A man grabbed his wrists while another seized his hair, forcing his head back.
I’m sorry, Robin told Guy and Katrina with his eyes.
Katrina’s desperate weeping was muffled by the thick greenery all around them.
“Don’t kill us,” Guy blurted out. “We can give you money.”
Scar-face made a show of looking around. “I don’t see any purses, do you, lads?”
Just then, the foliage near Robin parted, and a man stepped out. The outlaw clenching Robin’s hair released his grip, and Robin’s head snapped forward. His eyes watered from the pain and he blinked hard. He refused to show weakness in front of these men. He raised his head and looked at the newcomer.
He was tall and in early middle age. Grey flecked his hair and beard and his face was prematurely lined. His eyes were hard and weary at the same time. He carried an unmistakable air of authority, and Robin knew without a doubt this was the man he had come to find.
“Let them go,” the man said. Though h
e spoke quietly, his men obeyed without question.
“We caught them trespassing,” Scar-face hurried to explain.
“Trespassing?” Robin knew he would be wiser to keep quiet but he couldn’t help himself. “Sherwood doesn’t belong to you.”
“No more does it to you, young Lordling,” Gilbert White-hand said. He still spoke in that reasonable voice, but Robin fell silent at once.
“We should kill them now,” Scar-face insisted. “We can’t let them go home to tell people what they found.”
“We won’t say anything,” Guy broke in swiftly. “Honestly, we won’t.”
“You’re right,” Scar-face agreed. “You won’t say anything if you’re six feet below ground.”
Katrina made a tiny whimpering noise.
“A moment, Ralph.” Gilbert White-hand turned back to Robin. “You’re a good shot with a bow, boy.
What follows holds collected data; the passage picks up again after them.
/-- The charge of the passes and ways within a cell's loop: each once, times PROBE_LIMIT when the loop passes an SRQ reply
(R334, R364). -/
def loopFig (es : List PEdge) (pass : Nat → Fig) (loop : List Nat) : Fig :=
  let inner := es.filter (fun e => loop.contains e.src && e.dst.any loop.contains)
  let once := inner.foldl (fun f e => Fig.add f e.fig) (loop.foldl (fun f g => Fig.add f (pass g)) ⟨0, 0, 0, 0, 0⟩)
  Fig.times (max 1 (inner.foldl (fun m e => max m e.probe) 0)) once

/-- One round: what is left of the greatest path from each loop, by the ways that leave it. -/
def pathRound (es : List PEdge) (loops : List (List Nat × Fig)) (best : List (Option Fig)) : List (Option Fig) :=
  loops.map (fun (l : List Nat × Fig) =>
    let rest := (es.filter (fun e => l.1.contains e.src && !(e.dst.any l.1.contains))).filterMap (fun e =>
      match e.dst with
      | none => some e.fig
      | some d => ((findIdx (fun (k : List Nat × Fig) => k.1.contains d) loops).bind (fun i => (best[i]?).join)).map (Fig.add e.fig))
    match rest with
    | [] => none
    | f :: t => some (Fig.add l.2 (t.foldl Fig.max f)))

/-- The loops of a traverse: each cell with the cells on a cycle with it, once. -/
def loopsOf (es : List PEdge) (cells : List Nat) : List (List Nat) :=
  cells.foldl (fun acc g => if acc.any (fun l => l.contains g) then acc
    else acc ++ [cells.filter (sameLoop es cells.length g)]) []

/-- The figures of a traverse on the dies of one parity: the greatest over the paths from its heads to its collectors. -/
def figuresAt (s : State) (cs : List Cnt) (par : Nat) (p : Plat) (v : Trav) : Fig :=
  let es := travEdges s par p v
  let pass := fun g => (⟨3 + p.pc g, 0, 0, 0, dispatchWait s cs (tileOfCell g) v.prio⟩ : Fig)
  let loops := (loopsOf es v.cells).map (fun l => (l, loopFig es pass l))
  let best := (List.range loops.length).foldl (fun b _ => pathRound es loops b) (List.replicate loops.length none)
  (inputCells v).foldl (fun m g =>
    match (findIdx (fun (k : List Nat × Fig) => k.1.contains g) loops).bind (fun i => (best[i]?).join) with
    | some f => Fig.max m (Fig.add (headFig s par p v g) f)
    | none => m) ⟨0, 0, 0, 0, 0⟩

/-- P and the counts of a traverse (R334), on whichever die of a pair gives the larger values (R518). -/
def figures (s : State) (cs : List Cnt) (p : Plat) (v : Trav) : Fig := Fig.max (figuresAt s cs 0 p v) (figuresAt s cs 1 p v)

/-! ### Collectors and destination units (R337, R338) -/

/-- The collector tiles of a traverse. -/
def collTiles (p : Plat) (v : Trav) : List Nat :=
  (p.routes.filter (fun r => r.kind == 2 && r.trav == v.num)).foldl (fun acc r => if acc.contains r.dst then acc else acc ++ [r.dst]) []

/-- Producing sources of a traverse for which `q` holds. -/
def sources (p : Plat) (v : Trav) (q : Route → Bool) : List Nat :=
  (p.routes.filter (fun r => r.kind == 2 && r.trav == v.num && q r)).foldl (fun acc r => if acc.contains r.src then acc else r.src :: acc) []

/-- N_coll of a collector. -/
def nColl (s : State) (cs : List Cnt) (tile : Nat) : Nat :=
  cs.foldl (fun n c => n + (c.plat.cert c.trav.num).results *
    (sources c.plat c.trav (fun r => homeTile s r.dst == homeTile s tile)).length) 0

/-- Whether a traverse holds a cell on a TWINNED pair (R518). -/
def onTwin (s : State) (v : Trav) : Bool := v.nodes.any (fun n => twinned s (n.first / 8192))

/-- The destination units of an EMIT node, numbered as GNT_DEST is, and 20 for TRIG_OUT. -/
def nodeUnits (s : State) (owner : Nat) (n : Node) : List Nat :=
  let dest := byteAt n.param 0
  if n.op ≠ opEmit then []
  else if dest = 0 then [pfOf owner] else if dest = 1 then [2 + pfOf owner]
  else if dest = 2 then (if byteAt n.param 6 = 255 then (List.range s.part.ports).map (· + 4) else [4 + byteAt n.param 6])
  else [20]

/-- The destination units of a traverse; an invocation's completion leaves by the completion writer. -/
def travUnits (s : State) (p : Plat) (v : Trav) : List Nat :=
  (if v.input = 1 then [pfOf p.owner] else []) ++ v.nodes.flatMap (nodeUnits s p.owner)

/-- N_dest of a unit: the sum of RESULTS over the producing sources of the traverses that emit to it, a traverse on a twin
pair twice. -/
def nDest (s : State) (cs : List Cnt) (unit : Nat) : Nat :=
  cs.foldl (fun n c =>
    let k := (sources c.plat c.trav (fun r => (c.trav.nodeOf r.src).any (fun x => (nodeUnits s c.plat.owner x).contains unit))).length
    n + (c.plat.cert c.trav.num).results * k * (if onTwin s c.trav then 2 else 1)) 0
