/-- The host port of a row: that of its invocation's ring, else of its traverse's owner (R38). -/
def rowPort (s : State) (r : Result) : Nat := ((rowInv s r).map (·.port)).getD (pfOf (travOwner s r.trav))

/-- The ring that a row's RING field names: for a stream or stake row, of the traverse's owner (R293, R459). -/
def rowRing (s : State) (r : Result) : Option Nat := namedRing s (travOwner s r.trav) (fld r.param 9 2)

/-- The completion ring of a RING row. -/
def rowCq (s : State) (r : Result) : Option Nat :=
  if ctxKind r.ctx = 1 then (rowInv s r).map (·.cq) else rowRing s r

/-- The port of a TRIGGER row: PORT, or that of its source for 0xFF (R58, R294). DESIGN CHOICE, log entry 72: the spec names no
port for a row of a global-horizon context, which has no single source; the model takes that of source number (context mod
1,024), which for it is source 0. -/
def rowTrigPort (s : State) (r : Result) : Nat :=
  let p := byteAt r.param 6
  if p = 0xFF then getF s F.BMK_SRC_STAT_PORT (srcO (r.ctx % 1024)) else p % 16

/-! ### Destination queues -/

/-- The largest N_dest of a unit numbered as GNT_DEST is (R338): what its queue holds. -/
def destRoom (k : Nat) : Nat := if k < 2 then 16384 else if k < 4 then 8192 else 1024

/-- PI and CI of a completion ring differ by its size (R464). -/
def cqFull (s : State) (cq : Nat) : Bool :=
  subMod 32 (getF s F.RING_CQ_IDX_PI (ringO cq)) (getF s F.RING_CQ_IDX_CI (ringO cq)) ==
    2 ^ getF s F.RING_CQ_CFG_SIZE_LOG2 (ringO cq)

/-- Whether the completion writer takes no further result for a ring: it is full, and its overflow area of 256 entries too
(R463). -/
def cqBlocked (s : State) (cq : Nat) : Bool :=
  isSet s F.RING_CQ_CTL_ENABLE (ringO cq) && decide (256 ≤ (ringOf s cq).ovf.length) && cqFull s cq

/-- Whether a row's destination cannot take it now (R314, R338, R342). -/
def rowHeld (s : State) (r : Result) : Bool :=
  if r.poisoned then false
  else match r.dest with
    | 0 => (rowCq s r).elim false (fun cq => cqBlocked s cq ||
        decide (destRoom 0 ≤ (Tbl.getD s.dst.cw (ringPort s cq) []).length))
    | 1 => decide (destRoom 2 ≤ (Tbl.getD s.dst.hbw (rowPort s r) []).length)
    | 2 => decide (destRoom 4 ≤ (portOf s (rowTrigPort s r)).trigs.length)
    | _ => false

/-- A port has too little VC2 credit for the TRIGGER at the head of its queue (R342). -/
def portSuspends (s : State) (p : Nat) : Bool :=
  match (portOf s p).trigs with
  | t :: _ => decide (txFree s p 2 < creditsOf t.frame.length)
  | [] => false

/-- Whether a row's destination suspends the collector that R314 holds for it (R342): a full ring, or the full queue of a port
without VC2 credit. -/
def rowSuspends (s : State) (r : Result) : Bool :=
  rowHeld s r && (match r.dest with
    | 0 => (rowCq s r).elim false (cqBlocked s)
    | 2 => portSuspends s (rowTrigPort s r)
    | _ => false)

/-- Whether a collector is held by the destination of a row it has (R314, R463). -/
def collHeld (s : State) (tile : Nat) : Bool := (collRows s tile).any (rowHeld s)

/-- The occupancy of a unit numbered as GNT_DEST is. -/
def destOcc (s : State) (k n : Nat) : State := maxF s F.GNT_DEST_OCC_HIGH (k * 8) n

/-- A row that crosses to the die of its destination unit may meet an edge that is not UP (R63). -/
def rowLost (s : State) (r : Result) (d : Nat) : Option (Nat × Nat) := firstLost s (routeDies r.die d)

/-- A row as a token, for the mark of a message that cannot be delivered. -/
def Result.token (r : Result) : Token := ⟨r.trav, 0, .data, r.ctx, r.seq, r.lanes, r.acc⟩

/-! ### Twin numbers and digests (R519, R525) -/

/-- GEN of a traverse (R142, R191). -/
def genOf (s : State) (trav : Nat) : Nat := Tbl.getD s.plats.gen trav 0 % 2 ^ 16

/-- The next TWSEQ of a row's stream at its die, taken (R519). -/
def takeTwseq (s : State) (r : Result) : State × Nat :=
  let g := genOf s r.trav
  let is := fun (e : Nat × Nat × Nat × Nat × Nat) => e.1 == r.die && e.2.1 == r.trav && e.2.2.1 == g && e.2.2.2.1 == r.ctx
  let n := ((s.twn.twseq.find? is).map (fun e => e.2.2.2.2)).getD 0
  ({ s with twn := { s.twn with twseq := (r.die, r.trav, g, r.ctx, (n + 1) % 2 ^ 32) :: s.twn.twseq.filter (fun e => !is e) } }, n)

/-- The record of a row in its collector's digest (R525); kept while its pair is TWINNED. -/
def digestRow (s : State) (tile : Nat) (r : Result) (seq : Nat) : State :=
  if twinned s (r.die / 2) then
    let rec' := leBytes 2 r.trav ++ leBytes 1 r.dest ++ leBytes 1 r.lanes.mask ++ leBytes 4 seq ++ leBytes 8 r.ctx ++
      wordBytes (r.lanes.toList.map laneVal)
    { s with twn := { s.twn with recs := Tbl.put tile (Tbl.getD s.twn.recs tile [] ++ rec') s.twn.recs } }
  else s

/-- Whether a TWSEQ or TSEQ is newer than the last one (R143, R520). -/
def newer (t u : Nat) : Bool := let d := subMod 32 t u; decide (1 ≤ d ∧ d < 2 ^ 31)

/-- The last TWSEQ that unit `u` of a port has taken of a stream (R520): unit 0 the completion writer, 1 the host-buffer
writer, 2 the TRIGGER transmitter of a Transit port. -/
def lastTwOf (s : State) (port u trav gen ctx : Nat) : Option Nat :=
  (s.twn.lastTw.find? (fun e => e.1 == port * 4 + u && e.2.1 == trav && e.2.2.1 == gen && e.2.2.2.1 == ctx)).map (fun e => e.2.2.2.2)

/-- The last TWSEQ of a stream recorded. -/
def setLastTw (s : State) (port u trav gen ctx n : Nat) : State :=
  { s with twn := { s.twn with lastTw := (port * 4 + u, trav, gen, ctx, n) :: s.twn.lastTw.filter (fun e =>
      !(e.1 == port * 4 + u && e.2.1 == trav && e.2.2.1 == gen && e.2.2.2.1 == ctx)) } }

/-- A row copy at a host port's writer: the state with the copy judged, and whether it is written (R520). -/
def twinTake (s : State) (port u trav ctx : Nat) (twin : Option (Nat × Nat)) : State × Bool :=
  match twin with
  | none => (s, true)
  | some (g, t) =>
    match lastTwOf s port u trav g ctx with
    | none => (setLastTw s port u trav g ctx t, true)
    | some l =>
      if newer t l then
        let s := if 1 < subMod 32 t l then satF s F.TWN_DUP_GAPS (port * 8) 1 else s
        (setLastTw s port u trav g ctx t, true)
      else (satF s F.TWN_DUP_DROPPED (port * 8) 1, false)
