/-- O23. FADD, FSUB, FCMP and FKEY in binary32 and binary64.
Completion: fadd32, fadd64, fsub32, fsub64, fcmp32, fcmp64, fkey32, fkey64. From R222. -/
def Obligations.CellFloatingPoint : Prop :=
  ∀ s g p w,
  (Runs s g 0x40 p w → ∃ t d, exec (.fadd32 g) s = .next t ∧ PassedOn s t g p w (some d) ∧
    Each2 (srcA p w) (srcB p w) d (fun x y z => f32.IsSum (x.toNat % 2 ^ 32) (y.toNat % 2 ^ 32) z)) ∧
  (Runs s g 0x41 p w → ∃ t d, exec (.fadd64 g) s = .next t ∧ PassedOn s t g p w (some d) ∧
    Each2 (srcA p w) (srcB p w) d (fun x y z => f64.IsSum x.toNat y.toNat z)) ∧
  (Runs s g 0x42 p w → ∃ t d, exec (.fsub32 g) s = .next t ∧ PassedOn s t g p w (some d) ∧
    Each2 (srcA p w) (srcB p w) d (fun x y z => f32.IsSum (x.toNat % 2 ^ 32) ((y.toNat + 2 ^ 31) % 2 ^ 32) z)) ∧
  (Runs s g 0x43 p w → ∃ t d, exec (.fsub64 g) s = .next t ∧ PassedOn s t g p w (some d) ∧
    Each2 (srcA p w) (srcB p w) d (fun x y z => f64.IsSum x.toNat ((y.toNat + 2 ^ 63) % 2 ^ 64) z)) ∧
  (Runs s g 0x44 p w → iImm w % 8 < 5 → ∃ t d, exec (.fcmp32 g) s = .next t ∧ PassedOn s t g p w (some d) ∧
    Each2 (srcA p w) (srcB p w) d (fun x y z =>
      (f32.holds (iImm w % 8) (x.toNat % 2 ^ 32) (y.toNat % 2 ^ 32) → z = 1) ∧
      (¬ f32.holds (iImm w % 8) (x.toNat % 2 ^ 32) (y.toNat % 2 ^ 32) → z = 0))) ∧
  (Runs s g 0x45 p w → iImm w % 8 < 5 → ∃ t d, exec (.fcmp64 g) s = .next t ∧ PassedOn s t g p w (some d) ∧
    Each2 (srcA p w) (srcB p w) d (fun x y z =>
      (f64.holds (iImm w % 8) x.toNat y.toNat → z = 1) ∧ (¬ f64.holds (iImm w % 8) x.toNat y.toNat → z = 0))) ∧
  (Runs s g 0x46 p w → ∃ t d, exec (.fkey32 g) s = .next t ∧ PassedOn s t g p w (some d) ∧
    Each1 (srcA p w) d (fun x z => z.toNat = if x.toNat % 2 ^ 32 < 2 ^ 31 then x.toNat % 2 ^ 32 + 2 ^ 31 else 2 ^ 32 - 1 - x.toNat % 2 ^ 32)) ∧
  (Runs s g 0x47 p w → ∃ t d, exec (.fkey64 g) s = .next t ∧ PassedOn s t g p w (some d) ∧
    Each1 (srcA p w) d (fun x z => z.toNat = if x.toNat < 2 ^ 63 then x.toNat + 2 ^ 63 else 2 ^ 64 - 1 - x.toNat))

/-- O24. LD, ST and UPD on the own bank of the cell, lanes in ascending order.
Completion: ld, st, upd. From R229. -/
def Obligations.CellTileStore : Prop :=
  ∀ s g p w,
  (Runs s g 0x70 p w → (∀ i, i < 8 → (srcA p w).get i ≠ none → wordOf g p w false i ≠ none) →
    ∃ t d, exec (.ld g) s = .next t ∧ PassedOn s t g p w (some d) ∧
      ∀ i, i < 8 → d.get i = (wordOf g p w false i).map (rdWord s 0)) ∧
  (Runs s g 0x71 p w → p.task.poisoned = false →
    (∀ i, i < 8 → (srcA p w).get i ≠ none → (srcB p w).get i ≠ none → wordOf g p w true i ≠ none) →
    ∃ t u, exec (.st g) s = .next t ∧ u = { s with tstore := u.tstore } ∧ PassedOn u t g p w none ∧
      (∀ i a, i < 8 → wordOf g p w true i = some a → rdWord t 0 a = wordAfter s g p w (fun _ b => b) a 8) ∧
      ∀ x, (∀ i a, i < 8 → wordOf g p w true i = some a → x < a ∨ a + 8 ≤ x) → rdByte t 0 x = rdByte s 0 x) ∧
  (Runs s g 0x72 p w → p.task.poisoned = false →
    (∀ i, i < 8 → (srcA p w).get i ≠ none → (srcB p w).get i ≠ none → wordOf g p w true i ≠ none) →
    ∃ t u d, exec (.upd g) s = .next t ∧ u = { s with tstore := u.tstore } ∧ PassedOn u t g p w (some d) ∧
      (∀ i, i < 8 → d.get i = (wordOf g p w true i).map (fun a => wordAfter s g p w (updOp (iC w)) a i)) ∧
      (∀ i a, i < 8 → wordOf g p w true i = some a → rdWord t 0 a = wordAfter s g p w (updOp (iC w)) a 8) ∧
      ∀ x, (∀ i a, i < 8 → wordOf g p w true i = some a → x < a ∨ a + 8 ≤ x) → rdByte t 0 x = rdByte s 0 x) ∧
  (∀ c op i x, (c = .ld g ∧ op = 0x70) ∨ (c = .st g ∧ op = 0x71) ∨ (c = .upd g ∧ op = 0x72) → Runs s g op p w → i < 8 →
    (srcA p w).get i = some x → (op = 0x70 ∨ (srcB p w).get i ≠ none) → wordOf g p w (op != 0x70) i = none →
    ∃ t, exec c s = .next t ∧ isSet t F.FAB_EVENT_TILE_ADDR (dieO (g / 4096)) = true)

/-- O25. EMIT and EMITD put one token with its copies into the output buffer; a row that leaves a join counts as a match of its probe
row (R276; DEDUCED in log entry 78: matches count as the node emits them). Completion: emit, emitd. From 05_fabric.md,
06_operators.md. -/
def Obligations.EmissionsEnterTheOutputBuffer : Prop :=
  (∀ s g p w rs ds, Runs s g 0x7C p w → cellRoutes s g (iImm w % 4) = rs → rs ≠ [] → rs.filterMap (routeDest s g) = ds → ds ≠ [] →
    (∀ x, cellOwner s g = some x → x.2.2.op ≠ 9 ∧ x.2.2.op ≠ 12) →
    p.squashed = false → deadCtx s p.task.key.trav p.task.key.ctx = false →
    ∃ t u, exec (.emit g) s = .next t ∧ PassedOn u t g p w none ∧
      outOf t g = outOf s g ++ [⟨s.now, .copies
        { trav := p.task.key.trav, slot := 0, ctx := p.task.key.ctx, seq := (p.task.key.seq + iImm w / 2 ^ 8 % 2 ^ 24) % 2 ^ 24,
          kind := if iImm w / 4 % 2 = 1 then .control else if p.task.poisoned then .poisoned else .data,
          lanes := srcA p w, acc := p.task.acc } ds⟩] ∧
      getF t F.FAB_TILE_TOK_TOKENS_OUT (tileO (g / 64)) = (getF s F.FAB_TILE_TOK_TOKENS_OUT (tileO (g / 64)) + 1) % 2 ^ 32 ∧
      RegsOnly (fun k => k = fkey F.FAB_TILE_TOK_TOKENS_OUT (tileO (g / 64))) s t) ∧
  (∀ s g p w rs ds x m, Runs s g 0x7C p w → cellRoutes s g (iImm w % 4) = rs → rs ≠ [] → rs.filterMap (routeDest s g) = ds → ds ≠ [] →
    cellOwner s g = some x → x.2.2.op = 9 ∨ x.2.2.op = 12 → iImm w / 4 % 2 = 0 → rs.all (staysIn x.2.2) = false →
    m = matchCount s (nodeFirst s g x.2.2) (emitToken p w (srcA p w)) →
    p.squashed = false → deadCtx s p.task.key.trav p.task.key.ctx = false →
    ∃ t, exec (.emit g) s = .next t ∧
      (m < 2 ^ byteAt x.2.2.param 1 → ∃ e k es, outOf t g = outOf s g ++ [e] ∧ e.work = .copies k es ∧ es = ds ∧ k.lanes = srcA p w ∧
        k.seq = ((p.task.key.seq + iImm w / 2 ^ 8 % 2 ^ 24) % 2 ^ 24 * 2 ^ byteAt x.2.2.param 1 + m) % 2 ^ 24 ∧
        matchCount t (nodeFirst s g x.2.2) (emitToken p w (srcA p w)) = m + 1) ∧
      (2 ^ byteAt x.2.2.param 1 ≤ m → outOf t g = outOf s g ∧
        ∀ i, invOf s p.task.key.ctx = some i → i.mark = none → i.squash = none →
          ∃ j, invOf t p.task.key.ctx = some j ∧ j.mark = some (stError, 0x0621))) ∧
  (∀ s g p w, Runs s g 0x7C p w → cellRoutes s g (iImm w % 4) = [] →
    ∃ t, exec (.emit g) s = .next t ∧ outOf t g = outOf s g ∧ isSet t F.FAB_EVENT_UNROUTED (dieO (g / 4096)) = true ∧
      getF t F.FAB_TILE_ERR_UNROUTED (tileO (g / 64)) = min (getF s F.FAB_TILE_ERR_UNROUTED (tileO (g / 64)) + 1) 65535) ∧
  (∀ s g p w b rs, Runs s g 0x7D p w → (srcB p w).get 0 = some b →
    (cellRoutes s g (iImm w % 4)).filter (fun r => r.kind == 1 && r.dieMask / 2 ^ (b.toNat % 8) % 2 == 1) = rs → rs ≠ [] →
    maskDies s g (2 ^ (b.toNat % 8)) = [b.toNat % 8] → (∀ x, cellOwner s g = some x → x.2.2.op ≠ 9 ∧ x.2.2.op ≠ 12) →
    p.squashed = false → deadCtx s p.task.key.trav p.task.key.ctx = false →
    ∃ t, exec (.emitd g) s = .next t ∧
      outOf t g = outOf s g ++ [⟨s.now, .copies
        { trav := p.task.key.trav, slot := 0, ctx := p.task.key.ctx, seq := (p.task.key.seq + iImm w / 2 ^ 8 % 2 ^ 24) % 2 ^ 24,
          kind := if iImm w / 4 % 2 = 1 then .control else if p.task.poisoned then .poisoned else .data,
          lanes := srcA p w, acc := p.task.acc } (rs.map (fun r => .die (2 ^ (b.toNat % 8)) r.dst r.slot false))⟩]) ∧
  (∀ s g p w, Runs s g 0x7D p w → (∀ b, (srcB p w).get 0 = some b → ∀ r ∈ cellRoutes s g (iImm w % 4), r.kind = 1 →
      r.dieMask / 2 ^ (b.toNat % 8) % 2 = 0) →
    ∃ t, exec (.emitd g) s = .next t ∧ isSet t F.FAB_EVENT_DIRECT_MISS (dieO (g / 4096)) = true ∧
      getF t F.FAB_TILE_ERR2_DIRECT_MISS (tileO (g / 64)) = min (getF s F.FAB_TILE_ERR2_DIRECT_MISS (tileO (g / 64)) + 1) 65535)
So, what are three children doing wandering around Sherwood at night?”
“I made them come with me,” Robin said. “They have nothing to do with this. It was my idea.”
“What was your idea, boy? What are you doing here?”
“They probably want the reward,” one of the other outlaws growled. “Ralph is right. We should kill them and have done.”
Gilbert White-hand held up a silencing finger. “I want to hear what the boy has to say.”
Robin took a deep breath. Perhaps there was a way out of this if he chose his words carefully. Gilbert White-hand seemed less bloodthirsty than his companions. At any rate, he might be reasoned with.
“You’re right. I did come looking for you, but not for the reward. I didn’t even know there was one.”
“Then why?”
“Perhaps he wants to join up,” one of the outlaws said with a laugh. “Tired of living the life of luxury are you, boy? Fancy a life under the stars living on what you can scrounge?”
Robin waited for the laughter to die down, then, still addressing Gilbert White-hand, said, “I hear you’re a good archer.”
The outlaw leader raised an eyebrow. “What of it?”
“So am I.”
There was a murmuring among the outlaws.
“I can prove it. If we both shoot and I win, you’ll let us go, and you’ll allow me free passage through the forest whenever I want it. In return, I won’t tell anyone where you are, nor will my friends.”